**Activity:**
Using the data below, return the stretch from the line that contains "c.fld o := by cases d <;> rfl" through the line that contains "Holds (fmtAC a", both included, exactly as it stands and nothing beyond it.

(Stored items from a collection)
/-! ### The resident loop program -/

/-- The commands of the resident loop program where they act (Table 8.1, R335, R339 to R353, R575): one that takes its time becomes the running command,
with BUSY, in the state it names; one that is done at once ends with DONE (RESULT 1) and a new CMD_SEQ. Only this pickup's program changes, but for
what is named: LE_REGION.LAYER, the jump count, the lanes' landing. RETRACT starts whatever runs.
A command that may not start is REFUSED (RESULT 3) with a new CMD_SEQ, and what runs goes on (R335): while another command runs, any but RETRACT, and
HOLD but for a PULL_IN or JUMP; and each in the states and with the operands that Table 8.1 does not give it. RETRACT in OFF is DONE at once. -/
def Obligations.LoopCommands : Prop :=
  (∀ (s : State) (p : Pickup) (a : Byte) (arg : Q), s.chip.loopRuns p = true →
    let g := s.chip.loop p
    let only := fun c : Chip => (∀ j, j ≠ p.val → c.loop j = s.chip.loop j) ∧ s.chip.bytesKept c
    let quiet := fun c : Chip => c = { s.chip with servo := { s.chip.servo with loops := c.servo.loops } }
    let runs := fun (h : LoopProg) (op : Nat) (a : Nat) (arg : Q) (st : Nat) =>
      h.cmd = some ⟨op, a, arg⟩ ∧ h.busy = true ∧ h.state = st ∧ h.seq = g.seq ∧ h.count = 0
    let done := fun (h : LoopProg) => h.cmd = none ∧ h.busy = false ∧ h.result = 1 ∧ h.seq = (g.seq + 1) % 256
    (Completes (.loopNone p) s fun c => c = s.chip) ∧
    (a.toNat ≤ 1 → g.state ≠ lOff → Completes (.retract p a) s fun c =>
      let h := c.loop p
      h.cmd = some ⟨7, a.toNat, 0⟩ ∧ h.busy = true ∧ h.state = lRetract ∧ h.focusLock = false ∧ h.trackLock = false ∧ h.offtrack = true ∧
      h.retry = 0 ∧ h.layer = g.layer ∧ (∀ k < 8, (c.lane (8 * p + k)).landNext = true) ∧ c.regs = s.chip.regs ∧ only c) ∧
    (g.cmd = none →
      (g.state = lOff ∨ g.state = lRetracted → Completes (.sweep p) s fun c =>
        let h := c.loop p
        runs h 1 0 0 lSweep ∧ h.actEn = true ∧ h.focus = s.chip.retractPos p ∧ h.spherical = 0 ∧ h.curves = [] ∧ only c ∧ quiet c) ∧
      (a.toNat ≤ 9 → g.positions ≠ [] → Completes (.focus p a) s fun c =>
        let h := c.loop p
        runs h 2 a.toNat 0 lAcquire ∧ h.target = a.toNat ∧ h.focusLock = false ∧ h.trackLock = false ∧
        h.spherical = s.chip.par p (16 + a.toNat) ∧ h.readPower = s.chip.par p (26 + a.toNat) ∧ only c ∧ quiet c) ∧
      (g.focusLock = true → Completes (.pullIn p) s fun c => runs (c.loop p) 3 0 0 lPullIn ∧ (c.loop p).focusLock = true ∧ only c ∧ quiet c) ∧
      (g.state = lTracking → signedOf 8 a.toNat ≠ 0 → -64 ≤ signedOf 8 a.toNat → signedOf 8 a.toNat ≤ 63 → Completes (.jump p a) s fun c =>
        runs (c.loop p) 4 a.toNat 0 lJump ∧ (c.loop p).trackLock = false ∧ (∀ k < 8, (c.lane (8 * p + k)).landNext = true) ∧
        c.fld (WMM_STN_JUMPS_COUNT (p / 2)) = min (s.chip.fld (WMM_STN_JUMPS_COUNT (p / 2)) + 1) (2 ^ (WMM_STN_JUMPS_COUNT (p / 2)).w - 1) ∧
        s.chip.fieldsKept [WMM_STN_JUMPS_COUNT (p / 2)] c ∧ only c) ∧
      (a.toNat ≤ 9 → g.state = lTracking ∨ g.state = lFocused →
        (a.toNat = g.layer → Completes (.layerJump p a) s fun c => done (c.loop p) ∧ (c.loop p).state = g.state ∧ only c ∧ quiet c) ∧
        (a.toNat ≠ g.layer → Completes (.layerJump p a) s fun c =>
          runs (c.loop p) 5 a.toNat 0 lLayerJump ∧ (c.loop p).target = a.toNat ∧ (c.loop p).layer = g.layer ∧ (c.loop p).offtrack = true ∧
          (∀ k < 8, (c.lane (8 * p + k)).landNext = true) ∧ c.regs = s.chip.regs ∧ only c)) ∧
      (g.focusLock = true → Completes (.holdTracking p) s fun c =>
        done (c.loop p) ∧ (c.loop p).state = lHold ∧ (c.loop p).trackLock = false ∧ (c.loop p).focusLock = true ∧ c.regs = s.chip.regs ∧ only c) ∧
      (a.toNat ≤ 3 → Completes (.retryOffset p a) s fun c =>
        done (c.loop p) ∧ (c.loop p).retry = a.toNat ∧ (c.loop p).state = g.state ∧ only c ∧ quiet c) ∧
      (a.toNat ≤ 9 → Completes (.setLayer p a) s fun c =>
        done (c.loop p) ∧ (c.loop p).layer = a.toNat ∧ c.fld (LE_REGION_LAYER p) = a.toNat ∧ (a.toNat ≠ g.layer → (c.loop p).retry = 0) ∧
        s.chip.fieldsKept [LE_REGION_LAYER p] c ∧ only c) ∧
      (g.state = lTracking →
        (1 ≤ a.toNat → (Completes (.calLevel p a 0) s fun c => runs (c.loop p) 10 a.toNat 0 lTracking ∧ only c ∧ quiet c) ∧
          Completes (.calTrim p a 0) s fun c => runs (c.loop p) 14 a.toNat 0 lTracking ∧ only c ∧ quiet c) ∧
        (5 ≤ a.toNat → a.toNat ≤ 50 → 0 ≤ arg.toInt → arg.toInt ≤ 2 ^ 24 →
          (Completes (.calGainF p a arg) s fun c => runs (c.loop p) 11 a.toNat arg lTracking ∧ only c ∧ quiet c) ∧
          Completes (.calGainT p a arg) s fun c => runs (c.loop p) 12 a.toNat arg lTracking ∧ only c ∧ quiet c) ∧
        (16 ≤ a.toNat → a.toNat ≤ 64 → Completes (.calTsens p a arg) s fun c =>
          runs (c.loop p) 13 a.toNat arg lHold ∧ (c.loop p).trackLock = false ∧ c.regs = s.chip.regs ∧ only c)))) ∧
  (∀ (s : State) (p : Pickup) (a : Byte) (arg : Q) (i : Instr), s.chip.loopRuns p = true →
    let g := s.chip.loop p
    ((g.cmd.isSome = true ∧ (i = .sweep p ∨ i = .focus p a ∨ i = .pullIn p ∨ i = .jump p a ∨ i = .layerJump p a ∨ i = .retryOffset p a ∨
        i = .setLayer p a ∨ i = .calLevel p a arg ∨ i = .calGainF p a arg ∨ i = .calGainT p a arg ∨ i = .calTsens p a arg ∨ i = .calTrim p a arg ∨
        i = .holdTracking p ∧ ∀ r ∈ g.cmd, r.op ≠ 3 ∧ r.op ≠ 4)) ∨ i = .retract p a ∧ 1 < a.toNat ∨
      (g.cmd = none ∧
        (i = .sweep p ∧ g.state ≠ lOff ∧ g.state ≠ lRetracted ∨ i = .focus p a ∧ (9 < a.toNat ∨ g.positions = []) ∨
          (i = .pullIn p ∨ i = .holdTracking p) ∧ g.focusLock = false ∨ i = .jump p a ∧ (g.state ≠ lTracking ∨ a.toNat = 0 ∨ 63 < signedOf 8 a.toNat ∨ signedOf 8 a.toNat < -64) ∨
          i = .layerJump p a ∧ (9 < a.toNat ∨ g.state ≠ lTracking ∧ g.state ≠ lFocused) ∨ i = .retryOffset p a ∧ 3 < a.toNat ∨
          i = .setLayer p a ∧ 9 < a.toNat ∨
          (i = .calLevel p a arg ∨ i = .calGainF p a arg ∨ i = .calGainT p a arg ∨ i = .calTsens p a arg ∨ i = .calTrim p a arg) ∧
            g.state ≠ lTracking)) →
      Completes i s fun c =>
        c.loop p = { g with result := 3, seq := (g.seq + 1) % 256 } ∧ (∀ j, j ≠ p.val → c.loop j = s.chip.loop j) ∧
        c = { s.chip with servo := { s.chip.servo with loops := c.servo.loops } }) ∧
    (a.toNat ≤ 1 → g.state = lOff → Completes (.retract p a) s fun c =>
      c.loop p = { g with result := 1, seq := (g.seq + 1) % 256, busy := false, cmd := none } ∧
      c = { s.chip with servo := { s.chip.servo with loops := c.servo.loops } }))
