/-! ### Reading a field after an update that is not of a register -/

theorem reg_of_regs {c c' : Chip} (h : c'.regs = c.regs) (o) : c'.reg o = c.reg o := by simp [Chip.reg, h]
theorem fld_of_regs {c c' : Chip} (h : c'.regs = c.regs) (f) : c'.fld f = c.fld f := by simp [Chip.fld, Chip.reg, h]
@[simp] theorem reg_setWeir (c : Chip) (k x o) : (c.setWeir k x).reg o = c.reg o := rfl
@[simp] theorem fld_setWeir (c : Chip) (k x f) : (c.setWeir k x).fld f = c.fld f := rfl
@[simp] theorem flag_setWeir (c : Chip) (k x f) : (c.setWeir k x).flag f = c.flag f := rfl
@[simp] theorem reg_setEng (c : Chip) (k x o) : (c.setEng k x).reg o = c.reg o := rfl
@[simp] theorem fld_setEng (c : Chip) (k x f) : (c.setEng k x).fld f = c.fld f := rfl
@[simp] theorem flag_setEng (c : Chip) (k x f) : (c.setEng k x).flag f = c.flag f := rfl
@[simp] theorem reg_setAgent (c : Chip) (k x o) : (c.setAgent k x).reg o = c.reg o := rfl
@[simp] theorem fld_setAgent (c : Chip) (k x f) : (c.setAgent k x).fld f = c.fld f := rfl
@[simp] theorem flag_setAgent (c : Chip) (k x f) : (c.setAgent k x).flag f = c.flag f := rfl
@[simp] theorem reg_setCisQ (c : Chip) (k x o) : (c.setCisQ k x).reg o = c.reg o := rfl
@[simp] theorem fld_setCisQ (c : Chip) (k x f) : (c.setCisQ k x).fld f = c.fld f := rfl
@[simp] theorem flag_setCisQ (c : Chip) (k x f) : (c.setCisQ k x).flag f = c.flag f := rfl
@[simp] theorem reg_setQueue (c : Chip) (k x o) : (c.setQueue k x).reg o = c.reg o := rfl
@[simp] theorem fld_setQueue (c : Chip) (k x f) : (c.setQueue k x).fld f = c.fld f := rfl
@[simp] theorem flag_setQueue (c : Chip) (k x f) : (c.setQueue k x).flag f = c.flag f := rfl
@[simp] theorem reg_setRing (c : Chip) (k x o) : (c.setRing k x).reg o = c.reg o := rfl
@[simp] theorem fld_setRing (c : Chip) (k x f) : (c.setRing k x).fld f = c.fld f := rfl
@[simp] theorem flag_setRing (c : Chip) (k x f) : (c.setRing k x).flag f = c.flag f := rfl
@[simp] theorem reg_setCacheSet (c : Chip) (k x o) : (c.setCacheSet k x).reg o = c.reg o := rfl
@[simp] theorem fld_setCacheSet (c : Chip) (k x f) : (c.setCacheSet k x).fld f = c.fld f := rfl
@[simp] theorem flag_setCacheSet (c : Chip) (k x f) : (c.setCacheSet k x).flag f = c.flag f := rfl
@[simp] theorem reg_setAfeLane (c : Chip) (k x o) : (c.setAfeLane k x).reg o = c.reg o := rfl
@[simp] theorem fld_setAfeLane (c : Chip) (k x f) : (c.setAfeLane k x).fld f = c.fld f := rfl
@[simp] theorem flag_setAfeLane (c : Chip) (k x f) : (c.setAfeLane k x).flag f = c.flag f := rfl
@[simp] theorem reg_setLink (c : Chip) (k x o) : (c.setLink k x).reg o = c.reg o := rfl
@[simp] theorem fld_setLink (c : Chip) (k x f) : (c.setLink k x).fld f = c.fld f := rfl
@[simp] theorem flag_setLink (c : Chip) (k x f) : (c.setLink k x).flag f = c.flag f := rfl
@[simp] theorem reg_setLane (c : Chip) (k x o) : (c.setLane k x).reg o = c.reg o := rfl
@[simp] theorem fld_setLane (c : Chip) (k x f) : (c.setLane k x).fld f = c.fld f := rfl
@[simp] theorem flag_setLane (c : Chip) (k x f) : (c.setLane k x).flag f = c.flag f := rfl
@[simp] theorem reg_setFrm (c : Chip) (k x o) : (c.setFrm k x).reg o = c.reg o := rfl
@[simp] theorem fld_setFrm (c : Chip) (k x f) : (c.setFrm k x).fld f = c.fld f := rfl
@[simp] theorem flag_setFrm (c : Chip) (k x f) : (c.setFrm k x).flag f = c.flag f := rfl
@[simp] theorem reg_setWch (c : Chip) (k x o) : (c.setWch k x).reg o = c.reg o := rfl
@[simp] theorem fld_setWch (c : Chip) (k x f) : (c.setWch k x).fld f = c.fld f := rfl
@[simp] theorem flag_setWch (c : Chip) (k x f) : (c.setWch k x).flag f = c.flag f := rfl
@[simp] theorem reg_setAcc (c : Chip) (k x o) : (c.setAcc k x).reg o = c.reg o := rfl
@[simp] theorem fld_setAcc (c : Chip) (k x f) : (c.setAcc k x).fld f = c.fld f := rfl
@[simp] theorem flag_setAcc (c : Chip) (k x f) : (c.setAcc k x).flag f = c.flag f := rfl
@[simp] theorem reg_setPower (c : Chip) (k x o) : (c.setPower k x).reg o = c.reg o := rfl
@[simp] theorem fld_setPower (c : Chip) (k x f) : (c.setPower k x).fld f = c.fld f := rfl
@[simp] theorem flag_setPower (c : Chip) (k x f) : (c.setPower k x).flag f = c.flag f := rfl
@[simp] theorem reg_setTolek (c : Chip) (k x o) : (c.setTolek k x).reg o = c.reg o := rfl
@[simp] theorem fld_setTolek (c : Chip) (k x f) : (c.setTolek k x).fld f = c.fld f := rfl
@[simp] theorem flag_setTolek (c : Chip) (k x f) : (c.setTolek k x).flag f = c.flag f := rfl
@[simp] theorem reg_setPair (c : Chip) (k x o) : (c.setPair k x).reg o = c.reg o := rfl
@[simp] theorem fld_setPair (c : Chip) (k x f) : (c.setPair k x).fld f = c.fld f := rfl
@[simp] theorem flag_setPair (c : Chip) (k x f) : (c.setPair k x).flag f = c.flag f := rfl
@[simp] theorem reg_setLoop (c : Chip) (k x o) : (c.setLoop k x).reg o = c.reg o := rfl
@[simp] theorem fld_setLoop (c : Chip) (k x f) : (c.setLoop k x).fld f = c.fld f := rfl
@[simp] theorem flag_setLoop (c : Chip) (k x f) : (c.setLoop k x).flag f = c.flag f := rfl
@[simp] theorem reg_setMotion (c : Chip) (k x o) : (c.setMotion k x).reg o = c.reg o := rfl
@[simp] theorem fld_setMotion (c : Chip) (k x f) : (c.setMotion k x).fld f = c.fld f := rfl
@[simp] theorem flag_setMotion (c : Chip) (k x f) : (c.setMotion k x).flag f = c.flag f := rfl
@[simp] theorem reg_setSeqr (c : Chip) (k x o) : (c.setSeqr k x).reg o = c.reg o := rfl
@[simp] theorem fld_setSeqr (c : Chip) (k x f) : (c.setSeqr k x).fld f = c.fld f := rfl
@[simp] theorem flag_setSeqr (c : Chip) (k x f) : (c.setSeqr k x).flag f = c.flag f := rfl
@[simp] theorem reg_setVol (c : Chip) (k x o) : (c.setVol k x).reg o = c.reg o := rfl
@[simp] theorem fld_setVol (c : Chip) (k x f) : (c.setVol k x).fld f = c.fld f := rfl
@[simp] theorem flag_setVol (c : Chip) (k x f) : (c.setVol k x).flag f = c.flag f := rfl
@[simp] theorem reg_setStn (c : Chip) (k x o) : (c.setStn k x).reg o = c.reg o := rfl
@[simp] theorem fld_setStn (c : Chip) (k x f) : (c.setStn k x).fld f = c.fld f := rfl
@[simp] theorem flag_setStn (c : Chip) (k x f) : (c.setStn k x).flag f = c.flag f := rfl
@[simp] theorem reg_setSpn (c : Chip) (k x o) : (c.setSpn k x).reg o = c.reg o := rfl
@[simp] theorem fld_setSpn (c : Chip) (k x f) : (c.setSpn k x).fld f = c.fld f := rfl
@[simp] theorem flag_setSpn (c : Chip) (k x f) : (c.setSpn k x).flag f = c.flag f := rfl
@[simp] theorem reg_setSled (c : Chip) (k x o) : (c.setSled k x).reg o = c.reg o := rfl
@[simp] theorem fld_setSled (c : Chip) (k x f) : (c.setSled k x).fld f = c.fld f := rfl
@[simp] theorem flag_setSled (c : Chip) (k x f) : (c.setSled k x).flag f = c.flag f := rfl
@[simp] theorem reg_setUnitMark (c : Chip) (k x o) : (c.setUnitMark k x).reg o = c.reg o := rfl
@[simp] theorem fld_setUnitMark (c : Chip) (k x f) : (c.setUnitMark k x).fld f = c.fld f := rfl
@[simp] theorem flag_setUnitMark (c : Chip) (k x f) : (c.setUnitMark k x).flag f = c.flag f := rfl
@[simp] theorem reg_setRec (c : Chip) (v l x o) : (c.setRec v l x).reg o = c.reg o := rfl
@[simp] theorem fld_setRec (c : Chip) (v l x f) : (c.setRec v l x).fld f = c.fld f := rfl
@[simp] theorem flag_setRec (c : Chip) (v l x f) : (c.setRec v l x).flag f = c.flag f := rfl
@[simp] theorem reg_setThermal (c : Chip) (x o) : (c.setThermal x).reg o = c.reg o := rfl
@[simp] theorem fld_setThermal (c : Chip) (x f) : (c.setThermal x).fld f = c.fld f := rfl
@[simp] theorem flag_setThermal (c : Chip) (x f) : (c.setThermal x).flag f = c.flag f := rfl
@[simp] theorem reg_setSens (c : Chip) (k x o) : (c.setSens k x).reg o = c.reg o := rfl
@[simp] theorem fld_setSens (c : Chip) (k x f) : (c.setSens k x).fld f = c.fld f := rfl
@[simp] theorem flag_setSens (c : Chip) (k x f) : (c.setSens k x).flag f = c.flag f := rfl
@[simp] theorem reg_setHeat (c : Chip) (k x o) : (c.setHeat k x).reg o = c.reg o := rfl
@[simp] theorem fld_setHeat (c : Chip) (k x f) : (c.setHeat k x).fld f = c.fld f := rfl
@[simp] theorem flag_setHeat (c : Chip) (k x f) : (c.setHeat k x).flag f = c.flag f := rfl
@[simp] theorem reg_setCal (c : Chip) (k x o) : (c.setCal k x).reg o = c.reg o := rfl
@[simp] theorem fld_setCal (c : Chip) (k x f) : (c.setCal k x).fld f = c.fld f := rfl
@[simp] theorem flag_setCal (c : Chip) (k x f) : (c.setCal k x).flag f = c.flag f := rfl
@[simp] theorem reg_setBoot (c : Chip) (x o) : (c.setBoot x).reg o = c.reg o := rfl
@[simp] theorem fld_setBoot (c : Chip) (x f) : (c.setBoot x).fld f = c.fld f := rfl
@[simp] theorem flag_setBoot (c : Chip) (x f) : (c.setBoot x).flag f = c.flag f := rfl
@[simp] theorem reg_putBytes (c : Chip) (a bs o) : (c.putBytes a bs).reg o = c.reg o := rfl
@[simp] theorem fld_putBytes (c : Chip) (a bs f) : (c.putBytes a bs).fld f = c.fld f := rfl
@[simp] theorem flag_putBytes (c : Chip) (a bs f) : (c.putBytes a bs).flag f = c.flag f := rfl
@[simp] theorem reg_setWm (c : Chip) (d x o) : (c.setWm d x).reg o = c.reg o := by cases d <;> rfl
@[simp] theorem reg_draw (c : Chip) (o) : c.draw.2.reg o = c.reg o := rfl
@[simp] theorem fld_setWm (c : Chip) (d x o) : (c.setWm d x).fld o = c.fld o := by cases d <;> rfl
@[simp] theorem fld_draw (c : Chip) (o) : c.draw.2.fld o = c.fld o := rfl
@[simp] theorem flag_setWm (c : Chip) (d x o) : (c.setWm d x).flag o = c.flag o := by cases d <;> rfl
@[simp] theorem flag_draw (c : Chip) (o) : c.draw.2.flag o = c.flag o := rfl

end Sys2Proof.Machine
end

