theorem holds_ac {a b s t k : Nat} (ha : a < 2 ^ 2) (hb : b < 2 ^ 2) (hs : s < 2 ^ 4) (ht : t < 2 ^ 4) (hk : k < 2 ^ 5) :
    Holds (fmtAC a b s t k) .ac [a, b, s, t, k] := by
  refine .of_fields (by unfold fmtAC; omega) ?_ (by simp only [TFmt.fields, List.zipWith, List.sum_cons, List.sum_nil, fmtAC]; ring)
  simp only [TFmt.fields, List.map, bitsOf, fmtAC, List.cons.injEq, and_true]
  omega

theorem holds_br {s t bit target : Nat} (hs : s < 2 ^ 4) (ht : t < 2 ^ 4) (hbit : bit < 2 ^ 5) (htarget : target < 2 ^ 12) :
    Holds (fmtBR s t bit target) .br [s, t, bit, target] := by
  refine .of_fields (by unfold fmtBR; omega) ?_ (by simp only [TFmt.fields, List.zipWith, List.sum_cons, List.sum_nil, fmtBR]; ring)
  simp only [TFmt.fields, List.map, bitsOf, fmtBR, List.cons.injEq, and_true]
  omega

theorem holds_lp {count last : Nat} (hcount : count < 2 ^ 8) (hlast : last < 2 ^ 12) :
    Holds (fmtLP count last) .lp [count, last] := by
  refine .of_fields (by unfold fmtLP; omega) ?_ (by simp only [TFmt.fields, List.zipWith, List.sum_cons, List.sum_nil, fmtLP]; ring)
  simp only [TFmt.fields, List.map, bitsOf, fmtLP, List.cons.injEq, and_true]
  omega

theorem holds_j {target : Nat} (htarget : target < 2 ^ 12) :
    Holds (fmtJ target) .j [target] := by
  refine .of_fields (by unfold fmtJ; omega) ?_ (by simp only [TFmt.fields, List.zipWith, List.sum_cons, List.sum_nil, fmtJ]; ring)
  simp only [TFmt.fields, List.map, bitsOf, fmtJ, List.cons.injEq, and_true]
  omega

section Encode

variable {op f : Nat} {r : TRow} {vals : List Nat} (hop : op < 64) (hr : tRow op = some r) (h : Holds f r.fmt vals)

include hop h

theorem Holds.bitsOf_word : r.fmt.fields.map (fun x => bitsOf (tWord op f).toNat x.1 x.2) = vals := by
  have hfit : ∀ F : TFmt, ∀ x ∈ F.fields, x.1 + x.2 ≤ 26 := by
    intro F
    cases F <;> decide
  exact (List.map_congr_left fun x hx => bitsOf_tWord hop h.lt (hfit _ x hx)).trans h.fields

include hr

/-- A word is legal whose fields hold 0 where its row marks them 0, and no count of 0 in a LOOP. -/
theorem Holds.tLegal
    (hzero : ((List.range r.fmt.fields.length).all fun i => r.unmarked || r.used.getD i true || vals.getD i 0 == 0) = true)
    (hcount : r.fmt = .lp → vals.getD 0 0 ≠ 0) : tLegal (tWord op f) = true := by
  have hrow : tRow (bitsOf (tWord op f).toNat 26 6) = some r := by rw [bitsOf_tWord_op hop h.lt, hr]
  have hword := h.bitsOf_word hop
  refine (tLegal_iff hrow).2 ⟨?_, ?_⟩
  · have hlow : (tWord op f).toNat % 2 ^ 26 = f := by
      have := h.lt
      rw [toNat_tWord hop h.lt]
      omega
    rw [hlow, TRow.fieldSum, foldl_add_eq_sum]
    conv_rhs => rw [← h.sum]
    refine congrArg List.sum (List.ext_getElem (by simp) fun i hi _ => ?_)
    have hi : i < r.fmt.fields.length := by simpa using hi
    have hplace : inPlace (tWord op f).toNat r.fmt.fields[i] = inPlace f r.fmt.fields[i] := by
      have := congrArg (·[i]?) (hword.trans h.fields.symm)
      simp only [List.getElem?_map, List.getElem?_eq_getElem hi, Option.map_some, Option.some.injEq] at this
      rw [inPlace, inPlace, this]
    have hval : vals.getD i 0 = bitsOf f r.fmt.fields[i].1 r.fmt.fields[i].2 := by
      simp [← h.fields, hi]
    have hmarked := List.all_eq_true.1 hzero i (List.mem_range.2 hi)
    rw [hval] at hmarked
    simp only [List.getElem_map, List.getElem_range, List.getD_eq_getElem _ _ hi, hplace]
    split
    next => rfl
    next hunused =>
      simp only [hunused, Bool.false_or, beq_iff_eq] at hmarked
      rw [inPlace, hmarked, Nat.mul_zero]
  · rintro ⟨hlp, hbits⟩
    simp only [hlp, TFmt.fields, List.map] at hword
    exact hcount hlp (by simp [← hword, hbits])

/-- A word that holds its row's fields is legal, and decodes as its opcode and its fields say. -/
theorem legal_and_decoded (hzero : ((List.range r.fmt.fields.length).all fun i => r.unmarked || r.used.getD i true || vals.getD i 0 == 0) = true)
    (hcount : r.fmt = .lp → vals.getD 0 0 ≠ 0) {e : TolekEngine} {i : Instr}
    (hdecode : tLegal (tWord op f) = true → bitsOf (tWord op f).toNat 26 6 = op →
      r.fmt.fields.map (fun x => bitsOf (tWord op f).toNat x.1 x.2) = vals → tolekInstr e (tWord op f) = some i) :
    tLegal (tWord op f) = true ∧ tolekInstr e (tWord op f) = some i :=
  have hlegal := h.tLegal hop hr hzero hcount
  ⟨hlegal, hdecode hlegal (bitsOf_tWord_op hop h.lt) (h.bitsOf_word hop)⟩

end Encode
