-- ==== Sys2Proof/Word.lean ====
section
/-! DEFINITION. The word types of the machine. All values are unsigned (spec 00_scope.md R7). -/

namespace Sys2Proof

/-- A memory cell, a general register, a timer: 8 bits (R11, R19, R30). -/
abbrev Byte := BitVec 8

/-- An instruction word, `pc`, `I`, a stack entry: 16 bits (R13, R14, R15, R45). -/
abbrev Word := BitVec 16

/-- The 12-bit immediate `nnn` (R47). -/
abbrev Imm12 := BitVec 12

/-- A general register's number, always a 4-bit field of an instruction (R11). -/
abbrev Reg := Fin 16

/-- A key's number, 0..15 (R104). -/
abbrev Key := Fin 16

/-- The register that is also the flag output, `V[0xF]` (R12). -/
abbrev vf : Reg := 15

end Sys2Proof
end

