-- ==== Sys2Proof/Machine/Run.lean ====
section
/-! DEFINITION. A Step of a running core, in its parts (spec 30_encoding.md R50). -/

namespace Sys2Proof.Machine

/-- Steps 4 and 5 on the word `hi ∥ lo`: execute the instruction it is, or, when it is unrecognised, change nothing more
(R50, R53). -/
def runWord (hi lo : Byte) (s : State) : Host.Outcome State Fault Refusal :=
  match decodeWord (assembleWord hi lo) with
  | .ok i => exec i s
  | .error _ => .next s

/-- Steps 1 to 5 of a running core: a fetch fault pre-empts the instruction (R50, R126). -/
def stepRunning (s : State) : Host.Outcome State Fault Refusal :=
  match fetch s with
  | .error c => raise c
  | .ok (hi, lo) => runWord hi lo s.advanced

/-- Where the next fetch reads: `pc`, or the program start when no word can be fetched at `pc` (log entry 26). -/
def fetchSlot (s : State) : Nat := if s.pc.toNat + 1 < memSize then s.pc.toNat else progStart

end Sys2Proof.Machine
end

**Task answer:**
@[simp] theorem fld_setWm (c : Chip) (d x o) : (c.setWm d x).fld o = c.fld o := by cases d <;> rfl
@[simp] theorem fld_draw (c : Chip) (o) : c.draw.2.fld o = c.fld o := rfl
@[simp] theorem flag_setWm (c : Chip) (d x o) : (c.setWm d x).flag o = c.flag o := by cases d <;> rfl
@[simp] theorem flag_draw (c : Chip) (o) : c.draw.2.flag o = c.flag o := rfl

end Sys2Proof.Machine
end

theorem holds_ac {a b s t k : Nat} (ha : a < 2 ^ 2) (hb : b < 2 ^ 2) (hs : s < 2 ^ 4) (ht : t < 2 ^ 4) (hk : k < 2 ^ 5) :
    Holds (fmtAC a b s t k) .ac [a, b, s, t, k] := by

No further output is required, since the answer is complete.